Give back exactly the lines of the data below, starting with the line that has "s).getD 0 0)" and going on through the line that has "u, exec (.dspHalt".
[[ DATA SHOWN open ]]
/-- Bank switches, run-ahead, quiescence, stops and snapshots (R184, R188 to R190, R195, R206, R207, R209 to R212, R581): a
stirrup held by check 4 takes the other bank once its kernel work has drained; quiescence is logged once; a prefetch writes
speculative bench lines only; DSP_HALT asks every running stirrup to stop, and a request that arrives stops or halts its
stirrup; DSP_RESUME returns a STOPPED stirrup, or with 0x1FF every one, to RUN with its stop point cleared and is refused for a HALTED one and for
one of a group that is not ON; DSP_STOP_AT
sets a stop point; DSP_SNAPSHOT needs quiescence, changes nothing of the datapath, and sends the stream of R211. That it is refused with
NOT_QUIESCENT before ADDR_RANGE and PROTECT, and is accepted and fails where no session has an egress destination, is DESIGN CHOICE, log
entry 57. -/
def Obligations.DispatchPausesAndResumes : Prop :=
  (∀ (t : Fin 304) (s : State), (s.stir t.val).switching = true → (s.stir t.val).st = .run → headCheck s t.val = .hold 4 →
    ((s.stir t.val).flight.all fun f : InFlight => !fetches (s.stir t.val).bank f) = true →
    exec (.bankSwitch t) s
      = .next (s.setStir t.val { s.stir t.val with bank := 1 - (s.stir t.val).bank, switching := false, hold := 0 }))
  ∧ (∀ s : State, s.d.quiescent = false → isQuiescent s = true →
    ∃ u, exec .quiescent s = .next u ∧ u.d = { s.d with quiescent := true } ∧ u.mem = s.mem ∧ u.regs = s.regs
      ∧ LogsOne s u 0x0003 srcModule (BitVec.ofNat 64 (waitingRoutines s).length) ((waitingRoutines s).getD 0 0)
          ((waitingRoutines s).getD 1 0))
  ∧ (∀ (t : Fin 304) (f : Fetched) (i : Nat) (mode : StoreMode) (s : State), (s.stir t.val).st = .run →
    ((s.stir t.val).fetched.zipIdx.find? fun z : Fetched × Nat => eligible s t.val z.2 z.1) = some (f, i) →
    (∀ a n, hbmLocked s a n = false) → storeModeOf s f.words (stepAfter s t.val i) = .ok mode → Lists.wf s = true →
    Memory.wf s = true → (∀ l, (s.lineMeta l).sym = []) →
    ∃ u, exec (.runAheadPrefetch t) s = .next u ∧ RegsKeptBut s u [] ∧ u.h = s.h ∧ (∀ b, u.byte b = s.byte b)
      ∧ (u.stir t.val).flight = (s.stir t.val).flight ∧ (u.stir t.val).fetched = (s.stir t.val).fetched
      ∧ (u.stir t.val).prefetched = (s.stir t.val).prefetched ++ [f.slot] ∧ OthersKept s u t.val ∧ u.d.signals = s.d.signals
      ∧ u.d.banks = s.d.banks ∧ u.sdl = s.sdl ∧ u.vec = s.vec
      ∧ (∀ n o, n ≠ t.val → o < benchSize → u.benchByte n o = s.benchByte n o)
      ∧ (∀ o, o < benchSize → u.benchByte t.val o ≠ s.benchByte t.val o →
          u.sector t.val (o / 32 * 32) = .void ∨ u.sector t.val (o / 32 * 32) = .speculative f.slot))
  ∧ (∀ (q : Req) (s : State), accepts s q 0x50 = true → Lists.wf s = true →
    ∃ u, exec (.dspHalt q) s = .next u ∧ Answered s u q 0 []
      ∧ (∀ t, (s.stir t).st = .run → (u.stir t).request = some (decide ((s.stir t).request = some true)))
      ∧ (∀ t, { u.stir t with request := none } = { s.stir t with request := none }) ∧ u.mem = s.mem ∧ u.regs = s.regs
      ∧ u.sdl = s.sdl ∧ u.vec = s.vec ∧ ModuleKept s u ∧ HostKeptBut q.port s u)
  ∧ (∀ (t : Fin 304) (h : Bool) (s : State), (s.stir t.val).st = .run → (s.stir t.val).request = some h → Lists.wf s = true →
    ∃ u, exec (.haltRequestArrival t) s = .next u ∧ (u.stir t.val).st = (if h then .halted else .stopped)
      ∧ (u.stir t.val).request = none ∧ (u.stir t.val).flight = (s.stir t.val).flight ∧ (u.stir t.val).prefetched = []
      ∧ (∀ o slot, o < benchSize → u.sector t.val o ≠ .speculative slot) ∧ OthersKept s u t.val ∧ u.mem.hbm = s.mem.hbm ∧ u.regs = s.regs
      ∧ u.h = s.h)
  ∧ (∀ (q : Req) (n : BitVec 9) (s : State), accepts s q 0x51 = true → Memory.wf s = true → Lists.wf s = true → n.toNat < 304 →
    ((s.stir n.toNat).st = .stopped → s.domainOn (stirrupDomain n.toNat) = true → s.a.dry = none →
      ∃ u, exec (.dspResume q n) s = .next u ∧ Answered s u q 0 [] ∧ (u.stir n.toNat).st = .run
        ∧ (u.stir n.toNat).fetched = [] ∧ (u.stir n.toNat).head = (s.stir n.toNat).head
        ∧ (u.stir n.toNat).flight = (s.stir n.toNat).flight ∧ bit (u.reg .dspStopSlot n.toNat 0) 31 = false
        ∧ OthersKept s u n.toNat ∧ u.mem = s.mem ∧ ModuleKept s u)
    ∧ (groupAway s n.toNat = true →
      ∃ u, exec (.dspResume q n) s = .next u ∧ Answered s u q 0x0105 [] ∧ u.d = s.d ∧ u.regs = s.regs ∧ u.mem = s.mem)
    ∧ ((s.stir n.toNat).st = .halted → groupAway s n.toNat = false →
      ∃ u, exec (.dspResume q n) s = .next u ∧ Answered s u q 0x0601 [] ∧ u.d = s.d ∧ u.regs = s.regs ∧ u.mem = s.mem))
  ∧ (∀ (q : Req) (s : State), accepts s q 0x51 = true → Memory.wf s = true → Lists.wf s = true → (∀ t, t < 304 → groupAway s t = false) →
    ((∀ t, t < 304 → (s.stir t).st ≠ .halted) → s.a.dry = none →
      ∃ u, exec (.dspResume q 0x1FF) s = .next u ∧ Answered s u q 0 [] ∧ u.mem = s.mem ∧ ModuleKept s u
        ∧ ∀ t, t < 304 → ((s.stir t).st = .stopped → (u.stir t).st = .run ∧ (u.stir t).fetched = [] ∧ (u.stir t).head = (s.stir t).head
            ∧ (u.stir t).flight = (s.stir t).flight ∧ bit (u.reg .dspStopSlot t 0) 31 = false)
          ∧ ((s.stir t).st ≠ .stopped → u.stir t = s.stir t))
    ∧ (∀ t, t < 304 → (s.stir t).st = .halted →
      ∃ u, exec (.dspResume q 0x1FF) s = .next u ∧ Answered s u q 0x0601 [] ∧ u.d = s.d ∧ u.regs = s.regs ∧ u.mem = s.mem))
  ∧ (∀ (q : Req) (n : BitVec 9) (step : Word) (slot : BitVec 24) (en : Bool) (s : State), accepts s q 0x52 = true →
    Memory.wf s = true → n.toNat < 304 →
    ∃ u, exec (.dspStopAt q n step slot en) s = .next u ∧ Answered s u q 0 [] ∧ u.reg .dspStopStep n.toNat 0 = step
      ∧ u.reg .dspStopSlot n.toNat 0 = placeBit 31 en ||| place 0 24 slot.toNat
      ∧ (∀ b, b ≠ regAddr .dspStopStep n.toNat 0 → b ≠ regAddr .dspStopSlot n.toNat 0 → sget 0 u.regs b = sget 0 s.regs b)
      ∧ DatapathKept s u ∧ ModuleKept s u ∧ HostKeptBut q.port s u)
  ∧ (∀ (q : Req) (classes : Word) (ranges : List Word) (s : State), accepts s q 0x53 = true →
    let rs := snapRanges (field (ranges.headD 0) 0 7) ranges.tail
    snapFits classes ranges rs = true →
    (isQuiescent s = false →
      ∃ u, exec (.dspSnapshot q classes ranges) s = .next u ∧ Answered s u q 0x0600 [] ∧ DatapathKept s u ∧ u.regs = s.regs)
    ∧ (isQuiescent s = true → rs.any snapPast = false → rs.findSome? (snapDenied s) = none →
      let secs := (plainSections classes s).1 ++ rangeSections classes rs s
      let n := BitVec.ofNat 64 (List.length secs)
      let body := wordsBytes [place 48 16 1 ||| place 36 12 (s.fld .cfgMemberId 0 0 0 12) ||| place 0 8 (field classes 0 8),
        s.reg .dspStep 300 0, ~~~(s.reg .dspStep 300 0), s.time, n, 0, 0, 0] ++ List.flatten secs
      ∃ u, exec (.dspSnapshot q classes ranges) s = .next u ∧ Ticketed s u q 1 ∧ DatapathKept s u ∧ u.regs = s.regs
        ∧ u.m = s.m ∧ u.c = s.c
        ∧ (destinations s ≠ [] → ∃ e ∈ u.h.streams, e.num = s.h.nextStream ∧ e.producer = .snapshot s.h.nextTicket ∧ e.more = false
            ∧ e.data = body ++ wordBytes n ++ sha384 body ++ wordBytes 1)
        ∧ (destinations s = [] → TicketDone u s.h.nextTicket stEgressFailed 0)))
[[ DATA SHOWN closed ]]
■ **RESULT FOR THIS TASK**
      ∧ LogsOne s u 0x0003 srcModule (BitVec.ofNat 64 (waitingRoutines s).length) ((waitingRoutines s).getD 0 0)
          ((waitingRoutines s).getD 1 0))
  ∧ (∀ (t : Fin 304) (f : Fetched) (i : Nat) (mode : StoreMode) (s : State), (s.stir t.val).st = .run →
    ((s.stir t.val).fetched.zipIdx.find? fun z : Fetched × Nat => eligible s t.val z.2 z.1) = some (f, i) →
    (∀ a n, hbmLocked s a n = false) → storeModeOf s f.words (stepAfter s t.val i) = .ok mode → Lists.wf s = true →
    Memory.wf s = true → (∀ l, (s.lineMeta l).sym = []) →
    ∃ u, exec (.runAheadPrefetch t) s = .next u ∧ RegsKeptBut s u [] ∧ u.h = s.h ∧ (∀ b, u.byte b = s.byte b)
      ∧ (u.stir t.val).flight = (s.stir t.val).flight ∧ (u.stir t.val).fetched = (s.stir t.val).fetched
      ∧ (u.stir t.val).prefetched = (s.stir t.val).prefetched ++ [f.slot] ∧ OthersKept s u t.val ∧ u.d.signals = s.d.signals
      ∧ u.d.banks = s.d.banks ∧ u.sdl = s.sdl ∧ u.vec = s.vec
      ∧ (∀ n o, n ≠ t.val → o < benchSize → u.benchByte n o = s.benchByte n o)
      ∧ (∀ o, o < benchSize → u.benchByte t.val o ≠ s.benchByte t.val o →
          u.sector t.val (o / 32 * 32) = .void ∨ u.sector t.val (o / 32 * 32) = .speculative f.slot))
  ∧ (∀ (q : Req) (s : State), accepts s q 0x50 = true → Lists.wf s = true →
    ∃ u, exec (.dspHalt q) s = .next u ∧ Answered s u q 0 []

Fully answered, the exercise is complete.